A large numbers of miRNA identification studies have been published for various plant species (Pantaleo et al. 2010; Li et al. 2011a; Sunkar and Zhu 2004), Furthermore, gradually improving predictive and experimental evidences form miRNA target cleavage have also been reported following the application of degradome sequencing (Addo-Quaye et al. 2009; Pantaleo et al. 2010). Although many of these miRNAs or targets responded to certain exogenous stimulants (Navarro et al. 2006; Liang et al. 2010), coordinated expression changes between miRNA and target were important as the evidence of function. Among the 15 miRNAs and target pairs that showed reverse expression changes in this study, 14 were newly verified in P. euphratica. These results also supplemented previously published research that had lacked evidence for corresponding expression changes between miRNAs and their targets. Navarro et al. (2006) verified that miR393 could repress TIR1, AFB2 and AFB3 at the post-transcription level during infection by a pathogen (Navarro et al. 2006). Other research extended the functions of these miRNA and target pairs to auxin-tolerance related root (Parry et al. 2009). Our results implied that the co-regulation between miR393 and AFB2 could be observed under salt stress. Similarly, in another example, miR395 was shown to target APS1, APS3 and APS4, which respond to sulfate limitation, while complementary expression could only be confirmed between miR395 and APS1 or APS4 (Liang et al. 2010; Liang and Yu 2010). Our results suggested the complementary expression pattern of miR395 and APS3 under salt stress.

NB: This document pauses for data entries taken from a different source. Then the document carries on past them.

/-! ### A STEP at a decoded instruction (R186) -/

/-- A state whose next STEP runs `i`: it is ready, and the words at its pc are `i`'s, all of them below MEM_CAP. -/
structure AtInstr (i : Instr) (s : State) : Prop where
  ready : ready s = true
  nonneg : 0 ≤ s.pc.toInt
  below : s.pc.toInt + i.length ≤ s.cfg.memCap
  decodes : decode (wordsAt s s.pc.toInt.toNat i.length) = .ok (i, [])

/-- The front end hands `i` on, with memory grown over its words (R91). -/
theorem AtInstr.fetched {i : Instr} {s : State} (h : AtInstr i s) :
    fetchInstr s = .fetched i { s with memLen := max s.memLen (s.pc.toInt.toNat + i.length) } := by
  obtain ⟨-, hpc, hcap, hdec⟩ := h
  obtain ⟨w, lits, hd, hws, hhead, -, rfl, -⟩ := decode_ok hdec
  rw [Head.instr_length] at hcap
  push_cast at hcap
  rw [Head.instr_length, Nat.add_comm, wordsAt_succ] at hws
  obtain ⟨rfl, rfl⟩ := List.cons.inj hws
  rw [Head.instr_length]
  exact fetchInstr_fetched hpc (by omega) hhead

/-- A STEP that latches no error answers what the queue check of its instruction says (R186). -/
theorem stepReply_of_fetched {s t u : State} {i : Instr} {b : Option BlockReason} (hr : ready s = true)
    (hf : fetchInstr s = .fetched i t) (hb : blockedBy i t = b) (he : exec i t = .next u) (hu : u.fault.kind = .none) :
    stepReply s = .next (b.elim (.progressed u.state) .blocked, u) := by
  obtain ⟨hloaded, hnone, hrun⟩ := (ready_iff s).1 hr
  rw [stepReply_eq ((step_of_fetched hr hf).trans he)]
  cases b <;> simp [stepResponse, stepBlock, hloaded, hnone, hrun, hu, hf, hb]

/-- STEP at an Input with an empty queue (R188, R238). -/
theorem AtInstr.stepReply_input_of_empty {dst : Param} {s : State} (h : AtInstr (.input dst) s) (hq : s.inQ = []) :
    stepReply s = .next (.blocked .noInput,
      { s with memLen := max s.memLen (s.pc.toInt.toNat + 2), state := .waitingForInput }) := by
  obtain ⟨-, hnone, -⟩ := (ready_iff s).1 h.ready
  exact stepReply_of_fetched (b := some .noInput) h.ready h.fetched (by simp [blockedBy, inEmpty, hq])
    (exec_input_of_empty dst hq) hnone

/-- STEP at an Input with an input queued and a destination that resolves (R130, R187). -/
theorem AtInstr.stepReply_input_ok {dst : Param} {s : State} {v : Word} {rest : List Word}
    (h : AtInstr (.input dst) s) (hq : s.inQ = v :: rest) (hd : writable dst s = true) :
    stepReply s = .next (.progressed .running,
      { s with
        mem := s.mem.write (destination dst s) v
        memLen := lenAfter dst s (max s.memLen (s.pc.toInt.toNat + 2))
        pc := s.pcAfter 2
        inQ := rest
        state := .running }) := by
  obtain ⟨-, hnone, -⟩ := (ready_iff s).1 h.ready
  exact stepReply_of_fetched (b := none) h.ready h.fetched (by simp [blockedBy, inEmpty, hq])
    (exec_input_ok hq hd) hnone

/-! ### A blocked Input resumes (R133, R188, R198) -/

/-- A depth the parameters may have holds one value (R12). -/
theorem Depth.fits_one_of_legal {d : Depth} (h : d.legal = true) : d.fits 1 = true := by
  cases d with
  | inf => rfl
  | words n => simpa [Depth.legal, Depth.fits, Nat.succ_le_iff] using h

/-- With legal parameters an empty input queue takes one value (R198, R201). -/
theorem addInputs_one_of_empty {s : State} (v : Word) (hlegal : s.cfg.legal = true) (hq : s.inQ = []) :
    addInputs [v] s = (.ok, { s with inQ := [v] }) := by
  have hdepth : s.cfg.inDepth.legal = true := (Bool.and_eq_true_iff.1 (Bool.and_eq_true_iff.1 hlegal).1).2
  simp [addInputs, State.inPush, hq, Depth.fits_one_of_legal hdepth]

/-- Waiting with a value queued, the same instruction is next: neither the front end nor the gate looks at what a block
and ADD_INPUTS change (R188). -/
theorem AtInstr.waiting {i : Instr} {s : State} (h : AtInstr i s) (L : Nat) (q : List Word) :
    AtInstr i { s with memLen := L, state := .waitingForInput, inQ := q } := by
  obtain ⟨hready, hpc, hcap, hdec⟩ := h
  obtain ⟨hloaded, hnone, -⟩ := (ready_iff s).1 hready
  exact ⟨(ready_iff _).2 ⟨hloaded, hnone, by simp⟩, hpc, hcap, hdec⟩

/-- Settles O26: the block and the completion are the two ends of STEP at the same Input; between them the queue has
gained the one value that the second removes. -/
theorem blockedInputResumesExactlyOnce : Obligations.BlockedInputResumesExactlyOnce := by
  intro s dst v hwf hlegal hready hq hpc hcap hdec hd
  have hat : AtInstr (.input dst) s := ⟨hready, hpc, hcap, hdec⟩
  have hmax := Config.memCap_le_of_legal hlegal
  have hpc' : (s.pcAfter 2).toInt = s.pc.toInt + 2 := State.pcAfter_toInt (by rw [inRange64_iff]; omega)
  have hresume := (hat.waiting (max s.memLen (s.pc.toInt.toNat + 2)) [v]).stepReply_input_ok rfl hd
  exact ⟨_, _, _, hat.stepReply_input_of_empty hq, rfl, rfl, rfl, addInputs_one_of_empty v hlegal hq, rfl, hresume,
    rfl, hpc', Memory.read_write_same _ _ _ hwf,
    fun x hx => Memory.read_write_other _ _ _ _ hx⟩

end Sys2Proof.Machine
end

section
/-! The jumps family (42_jumps.md). JT and JF are one shape, `jumpIf`, at two tests; a jump that is taken (`TakenJump`)
has one end whichever of the two it is, and the statements about targets start from that end. A jump to itself is a
state (`SelfJump`) that its own step keeps, so RUN's loop meets it again at every fuel. -/

namespace Sys2Proof.Machine

/-! ### The ends of JT and JF (R140, R141) -/

/-- A word is true unless it is the word 0 (R140, R141). -/
theorem isTrue_eq (w : Word) : isTrue w = decide (w ≠ 0) := by
  have hzero : w.toInt = 0 ↔ w = 0 := BitVec.toInt_inj (y := (0 : Word))
  simp [isTrue, hzero]

/-- The completion of the shape of JT and JF: the test of the first operand picks the next pc (R23, R97). -/
theorem jumpIf_ok (c : Word → Bool) (w : Word) {a target : Param} {s : State} (ha : readable a s = true)
    (ht : readable target s = true) :
    jumpIf c w a target s = .next
      { s with
        memLen := lenAfter target s (lenAfter a s s.memLen)
        pc := if c (operandValue a s) then operandValue target s else s.pcAfter 3
        state := .running } := by
  simp [jumpIf_eq, ha, ht]

/-- Settles O28: the completion of the shape at the test of JT. -/
theorem jtJumpsWhenNonzero : Obligations.JtJumpsWhenNonzero := by
  intro a target s ha ht
  have hexec : exec (.jt a target) s = jumpIf isTrue (Instr.jt a target).word a target s := rfl
  rw [hexec, jumpIf_ok _ _ ha ht]
  simp only [isTrue_eq, decide_eq_true_eq]
  rfl

/-- Settles O29: the completion of the shape at the test of JF. -/
theorem jfJumpsWhenZero : Obligations.JfJumpsWhenZero := by
  intro a target s ha ht
  have hexec : exec (.jf a target) s = jumpIf (fun x => !isTrue x) (Instr.jf a target).word a target s := rfl
  rw [hexec, jumpIf_ok _ _ ha ht]
  simp only [isTrue_eq, ne_eq, decide_not, Bool.not_not, decide_eq_true_eq]
  rfl

/-! ### A jump that is taken, and its target (R22, R51, R142) -/

/-- `i` is a JT or JF with these operands, and in `s` its first operand makes it jump. -/
def TakenJump (i : Instr) (a target : Param) (s : State) : Prop :=
  i = .jt a target ∧ operandValue a s ≠ 0 ∨ i = .jf a target ∧ operandValue a s = 0

section Taken

variable {i : Instr} {a target : Param} {s : State}

/-- A taken jump loads its target, whatever it is, into the pc (R142). -/
theorem TakenJump.exec_eq (h : TakenJump i a target s) (ha : readable a s = true) (ht : readable target s = true) :
    exec i s = .next
      { s with
        memLen := lenAfter target s (lenAfter a s s.memLen)
        pc := operandValue target s
        state := .running } := by
  rcases h with ⟨rfl, hne⟩ | ⟨rfl, heq⟩
  · rw [jtJumpsWhenNonzero a target s ha ht, if_pos hne]
  · rw [jfJumpsWhenZero a target s ha ht, if_pos heq]

theorem TakenJump.length_eq (h : TakenJump i a target s) : i.length = 3 := by
  rcases h with ⟨rfl, -⟩ | ⟨rfl, -⟩ <;> rfl

/-- A jump waits for no queue (R97). -/
theorem TakenJump.blockedBy_eq (h : TakenJump i a target s) (t : State) : blockedBy i t = none := by
  rcases h with ⟨rfl, -⟩ | ⟨rfl, -⟩ <;> rfl

/-- What a jump changes leaves a ready state ready. -/
theorem ready_jumped (h : ready s = true) (L : Nat) (npc : Word) :
    ready { s with memLen := L, pc := npc, state := .running } = true := by
  obtain ⟨hloaded, hnone, -⟩ := (ready_iff s).1 h
  exact (ready_iff _).2 ⟨hloaded, hnone, by simp⟩

end Taken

Other salt stress regulation genes discovered by transcriptome profile sequencing

Research into how plants respond to salt stress has been reported for various plant species including Arabidopsis, rice and maize etc. (Xiong et al. 2002; Fukuda et al. 1999; Guan et al. 2000). These studies have shown that a large number of gene regulation factors were involved in cell processes, such as ion homeostasis and osmotic stress management. Our transcriptome profile sequencing results also discovered many this kinds of regulation factors. In the Na+ efflux pathway, homologs of SOS1, SOS2 and AVP1 in Arabidopsis were shown be to up-regulated under salt stress. SOS1 is a plasma membrane Na+/H+ antiporter that catalyze Na+ efflux. Under salt stress, SOS1 is up-regulated partly under the control of SOS2, which is a serine/threonine protein kinase (Zhu 2003). Overexpression of AVP1, a vacuolar H+ pyrophosphatase in Arabidopsis, could enhance salt tolerance (Gaxiola et al. 2001). In response to salt stress related osmotic stress, homologs of PEMAT and HK1 are also up-regulated in P. euphratica. These two genes are an osmotic response necessary methyltransferase gene and an osmo-sensing histidine kinase, respectively (Urao et al. 1999). With regards to ABA response and ABA metabolism, the homolog of ABA2 was also found to be up-regulated under salt stress in P. euphratica. The homolog of salt stress responsive gene RD22 was also found to be up-regulated in our results (Xiong et al. 2002). Besides the genes mentioned above, a large number of homologs of other genes, which have been reported to be involved in Arabidopsis salt regulation and response, were also found in this study’s transcriptome profiling sequencing results. Homologs Genes with statistical significant expression changes in P. euphratica were atrbohD, atrbohF, MEKK1, MPK3, MPK6, NDPK2, HB7, EIN2, P5PII, FRI/FIERY1, HSP70, ADH, PLD, CAT1, RAB18, RCI2A, ASK1, SPK1, SAD1, ARR2, CNGC1, RCD1, ENH1 and PLP (Table S6) (Xiong et al. 2002; Zhu 2003, 2001a, 2001b; Serrano and Rodriguez-Navarro 2001; Mahajan et al. 2008). Nevertheless, only two validated targets could be found amongst them. These two genes were a MYB transcription factor, targeted by the ptc-miR159 family, and EREBP (ethylene-responsive element binding proteins), targeted by the ptc-miR172 family.

Summary

In summary, for the purpose of identifying miRNA and their target in P. euphratica under salt stress, this study combined the advantages of three deep sequencing technologies: sRNA sequencing, degradome sequencing and transcriptome sequencing. The results illustrated many miRNA and their targets were responsive to salt stress in P. euphratica. The method and analysis protocols used in this study provided an efficient strategy for discovering miRNAs and their targets.